A revised April 2026 economics paper finds large publishers that blocked GenAI bots had reduced website traffic compared with not blocking. The blocker controls access to the cargo; the AI channel still controls part of the crossing.
That is the bad bargain: protect the content, pay in reach. Let the bot through, pay in dependency.
The chatbot channel fails before it answers.
The answer engine's toll is source selection.
That same evaluation found retrieval, not reasoning, drove more than 70% of errors. When the model landed on the right source, it often extracted the answer; the hard part was reaching the right source at all.
For publishers, that is the distribution fight in miniature. Attribution survives only if the channel chooses your page before it starts sounding fluent.
The new language gap is a routing gap.
In a 2026 test of six commercial chatbots on same-day BBC questions, every model scored lowest on Hindi: 79% versus 89–91% elsewhere. The citations told the crossing story: Hindi queries pointed to English Wikipedia more than to any Hindi outlet.
The story existed. The route preferred another language.
Google built the agentic crossing at I/O and said nothing about paying the publishers it crosses.

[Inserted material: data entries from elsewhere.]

-- ==== Sys2Proof/Machine/Repair.lean ====
section
/-! DEFINITION. Repair of the wafer: row tests, tile retirement and the sheaf shift, zone retirement and loss, the monitors, and
self-tests (19 R372-R388, 20 R391-R393). -/

namespace Sys2Proof.Machine

/-! ## Physical and logical places (R165, Table 1.8) -/

/-- The field of a physical tile in the PTID layout: 6 × field column + field row; its sheaf column and row. -/
def fieldOf (p : Nat) : Nat := fld p 12 3 * 6 + fld p 9 3
def sheafCol (p : Nat) : Nat := fld p 5 4
def sheafRow (p : Nat) : Nat := fld p 2 3

def State.spare (s : State) (fcol : Nat) : Nat := Table.get 5 s.spareRow fcol

/-- The logical zone row that a physical field row serves; none for the spare. -/
def State.zoneRow (s : State) (fcol frow : Nat) : Option Nat :=
  if frow = s.spare fcol then none else some (if frow < s.spare fcol then frow else frow - 1)

/-- The tiles of the logical sheaf at column `j` and row `srow` of a zone. -/
def sheafAt (fcol zrow srow j : Nat) : List Nat := gangTiles 1 ((zrow * 16 + 2 * srow) * 128 + fcol * 16 + 2 * j)

/-- The tiles of a logical zone. -/
def zoneTiles (fcol zrow : Nat) : List Nat :=
  (List.range 16).flatMap fun y => (List.range 16).map fun x => (zrow * 16 + y) * 128 + fcol * 16 + x

/-- The partition that holds a tile. -/
def State.owner (s : State) (t : Nat) : Option Nat := (s.core (2 * t)).part

/-- The logical zone row that some tiles see in a physical field row: the spare holds the present row of a zone move for the partitions
that have released it (R383). -/
def State.servedRow (s : State) (fcol frow : Nat) : Option Nat :=
  (s.zoneRow fcol frow).orElse fun _ => match Table.get none s.zones fcol with
    | some z => if z.seen.isEmpty then none else z.rows.head?
    | none => none

/-- The logical tile at a physical place, where one is. -/
def State.logicalTile (s : State) (p : Nat) : Option Nat :=
  match s.servedRow (fieldOf p / 6) (fieldOf p % 6) with
  | none => none
  | some z =>
    let m := s.mask (fieldOf p / 6) (fieldOf p % 6) (sheafRow p)
    (((List.range 8).find? fun j => decide (shiftCol m j = sheafCol p)).bind fun j =>
      (sheafAt (fieldOf p / 6) z (sheafRow p) j)[fld p 0 2]?).filter fun t => decide (s.ptid t = p)

/-- Change the map: MAPVER rises by 1 (R165). -/
def State.mapChange (s : State) : State := { s with mapver := (s.mapver + 1) % 2 ^ 32 }

def State.setMask (s : State) (field srow m : Nat) : State := { s with deadMask := Table.set 0 s.deadMask (field * 8 + srow) m }.mapChange

def State.shift (s : State) (field srow : Nat) : Option Shift := Table.get none s.shifts (field * 8 + srow)
def State.setShift (s : State) (field srow : Nat) (x : Option Shift) : State :=
  { s with shifts := Table.set none s.shifts (field * 8 + srow) x }
def State.zone (s : State) (fcol : Nat) : Option ZoneMove := Table.get none s.zones fcol
def State.setZone (s : State) (fcol : Nat) (x : Option ZoneMove) : State := { s with zones := Table.set none s.zones fcol x }

/-- A placed partition is still there. -/
def State.placed (s : State) (pid : Nat) : Bool := decide ((s.part pid).status ≠ .none)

The economics are wide open. At its developer conference, Google pushed Chrome and Search toward agents — “a new agentic era across Google” — and didn't address who pays the publishers whose pages those agents consume.
The proposed fixes come from outside the platforms: systems like Index that would pay a source for its marginal contribution to what an agent produces.
It's the pattern of every crossing niko watches: the platform builds the bridge first and settles who-gets-paid late, or never — unless someone outside forces the toll.